## EXERCISE DIRECTIONS
Entries follow. Give back exactly the lines starting at the one containing "s.cfg.workspace ≤ s.impl.tabCap →" and ending at the one containing "codesValid := false", and no other lines.

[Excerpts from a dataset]
[Start of Attachment]
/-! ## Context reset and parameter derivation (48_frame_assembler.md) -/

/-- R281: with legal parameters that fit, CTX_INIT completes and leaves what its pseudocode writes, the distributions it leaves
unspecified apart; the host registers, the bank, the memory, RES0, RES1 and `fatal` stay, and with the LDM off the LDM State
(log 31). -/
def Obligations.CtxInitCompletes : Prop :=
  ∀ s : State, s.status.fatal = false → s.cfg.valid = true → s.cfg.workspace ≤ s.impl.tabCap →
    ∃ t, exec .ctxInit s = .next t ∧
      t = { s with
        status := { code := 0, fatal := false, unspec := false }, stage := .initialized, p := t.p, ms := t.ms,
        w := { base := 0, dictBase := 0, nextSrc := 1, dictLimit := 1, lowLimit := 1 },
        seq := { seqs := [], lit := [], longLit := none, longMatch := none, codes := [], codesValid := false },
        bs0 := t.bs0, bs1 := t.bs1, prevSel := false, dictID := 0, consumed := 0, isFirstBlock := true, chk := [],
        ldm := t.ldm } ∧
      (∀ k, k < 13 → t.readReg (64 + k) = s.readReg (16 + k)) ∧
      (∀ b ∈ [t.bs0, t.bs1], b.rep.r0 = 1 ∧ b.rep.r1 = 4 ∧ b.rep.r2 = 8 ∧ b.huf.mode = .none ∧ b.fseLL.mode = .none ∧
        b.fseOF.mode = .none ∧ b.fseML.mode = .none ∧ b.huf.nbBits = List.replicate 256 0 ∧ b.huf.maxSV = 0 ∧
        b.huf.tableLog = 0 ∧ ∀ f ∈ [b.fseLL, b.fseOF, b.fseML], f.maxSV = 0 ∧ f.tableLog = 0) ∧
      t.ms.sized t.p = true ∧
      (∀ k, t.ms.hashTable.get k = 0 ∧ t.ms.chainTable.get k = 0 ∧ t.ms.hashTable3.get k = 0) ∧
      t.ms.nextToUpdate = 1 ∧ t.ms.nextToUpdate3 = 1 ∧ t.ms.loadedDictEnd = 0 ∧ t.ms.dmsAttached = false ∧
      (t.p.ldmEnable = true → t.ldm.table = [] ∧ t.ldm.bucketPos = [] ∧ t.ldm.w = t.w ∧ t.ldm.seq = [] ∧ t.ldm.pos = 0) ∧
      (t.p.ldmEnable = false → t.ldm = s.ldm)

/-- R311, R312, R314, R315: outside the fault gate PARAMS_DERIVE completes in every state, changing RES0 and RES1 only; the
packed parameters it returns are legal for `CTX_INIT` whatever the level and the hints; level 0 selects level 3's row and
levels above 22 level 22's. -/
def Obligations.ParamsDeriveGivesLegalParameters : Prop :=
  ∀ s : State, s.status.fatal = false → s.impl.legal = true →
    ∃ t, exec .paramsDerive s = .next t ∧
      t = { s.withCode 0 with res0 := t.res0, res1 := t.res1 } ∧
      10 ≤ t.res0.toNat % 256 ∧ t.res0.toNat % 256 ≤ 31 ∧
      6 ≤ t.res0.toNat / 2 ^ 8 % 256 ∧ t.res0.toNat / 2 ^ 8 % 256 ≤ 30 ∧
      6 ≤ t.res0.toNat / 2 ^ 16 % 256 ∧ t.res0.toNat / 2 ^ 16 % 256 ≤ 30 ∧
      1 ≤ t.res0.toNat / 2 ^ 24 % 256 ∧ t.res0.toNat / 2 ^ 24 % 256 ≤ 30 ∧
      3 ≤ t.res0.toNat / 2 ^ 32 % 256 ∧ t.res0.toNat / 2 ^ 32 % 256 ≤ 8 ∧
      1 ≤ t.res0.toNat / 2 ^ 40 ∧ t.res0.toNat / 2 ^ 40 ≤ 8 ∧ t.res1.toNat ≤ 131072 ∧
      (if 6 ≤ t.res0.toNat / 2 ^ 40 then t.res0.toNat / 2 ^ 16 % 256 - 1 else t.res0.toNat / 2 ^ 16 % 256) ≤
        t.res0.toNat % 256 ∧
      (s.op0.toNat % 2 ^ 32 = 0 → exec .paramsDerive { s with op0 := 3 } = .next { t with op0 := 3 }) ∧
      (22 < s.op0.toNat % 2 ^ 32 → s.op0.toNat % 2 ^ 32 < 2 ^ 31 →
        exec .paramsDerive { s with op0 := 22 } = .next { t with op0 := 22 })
[End of Attachment]
[Start of Attachment]
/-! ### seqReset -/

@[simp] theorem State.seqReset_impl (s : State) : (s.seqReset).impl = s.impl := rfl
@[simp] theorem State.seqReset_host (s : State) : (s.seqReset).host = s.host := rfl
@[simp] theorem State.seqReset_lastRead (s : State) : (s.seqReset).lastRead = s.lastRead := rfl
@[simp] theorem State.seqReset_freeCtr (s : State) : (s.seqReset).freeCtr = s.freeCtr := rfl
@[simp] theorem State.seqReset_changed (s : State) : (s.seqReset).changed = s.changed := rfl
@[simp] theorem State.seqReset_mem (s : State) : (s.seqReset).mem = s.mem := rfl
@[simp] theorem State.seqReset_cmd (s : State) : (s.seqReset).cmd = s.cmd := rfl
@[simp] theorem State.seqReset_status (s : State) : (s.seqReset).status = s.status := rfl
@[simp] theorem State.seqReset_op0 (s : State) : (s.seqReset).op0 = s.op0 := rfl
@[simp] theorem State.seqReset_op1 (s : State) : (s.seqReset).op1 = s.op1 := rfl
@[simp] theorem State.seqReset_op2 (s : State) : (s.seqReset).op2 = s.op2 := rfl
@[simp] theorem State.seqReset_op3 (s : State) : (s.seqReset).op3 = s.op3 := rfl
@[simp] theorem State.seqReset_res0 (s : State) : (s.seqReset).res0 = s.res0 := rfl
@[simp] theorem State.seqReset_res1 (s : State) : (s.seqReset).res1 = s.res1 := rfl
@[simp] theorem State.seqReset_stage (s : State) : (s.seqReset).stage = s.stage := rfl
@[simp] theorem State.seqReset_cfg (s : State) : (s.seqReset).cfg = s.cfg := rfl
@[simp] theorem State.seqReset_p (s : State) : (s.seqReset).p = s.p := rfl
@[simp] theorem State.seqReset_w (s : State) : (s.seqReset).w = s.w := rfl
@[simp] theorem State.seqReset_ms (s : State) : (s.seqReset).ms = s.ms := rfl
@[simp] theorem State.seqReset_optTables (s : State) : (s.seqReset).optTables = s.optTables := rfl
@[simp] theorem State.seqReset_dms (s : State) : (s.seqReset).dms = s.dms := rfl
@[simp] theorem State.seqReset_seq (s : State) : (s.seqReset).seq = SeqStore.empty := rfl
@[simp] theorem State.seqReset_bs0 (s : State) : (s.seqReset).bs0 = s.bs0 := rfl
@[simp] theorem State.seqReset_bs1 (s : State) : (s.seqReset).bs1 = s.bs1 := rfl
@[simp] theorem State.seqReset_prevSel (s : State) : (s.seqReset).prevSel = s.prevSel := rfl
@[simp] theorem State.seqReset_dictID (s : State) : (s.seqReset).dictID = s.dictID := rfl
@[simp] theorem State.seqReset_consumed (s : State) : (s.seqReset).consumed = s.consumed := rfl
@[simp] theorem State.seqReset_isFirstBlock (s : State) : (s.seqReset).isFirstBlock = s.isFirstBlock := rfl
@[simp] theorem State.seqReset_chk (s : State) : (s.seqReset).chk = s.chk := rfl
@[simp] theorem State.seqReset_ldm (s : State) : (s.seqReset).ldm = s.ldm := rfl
[End of Attachment]
## WRITTEN SOLUTION
  ∀ s : State, s.status.fatal = false → s.cfg.valid = true → s.cfg.workspace ≤ s.impl.tabCap →
    ∃ t, exec .ctxInit s = .next t ∧
      t = { s with
        status := { code := 0, fatal := false, unspec := false }, stage := .initialized, p := t.p, ms := t.ms,
        w := { base := 0, dictBase := 0, nextSrc := 1, dictLimit := 1, lowLimit := 1 },
        seq := { seqs := [], lit := [], longLit := none, longMatch := none, codes := [], codesValid := false },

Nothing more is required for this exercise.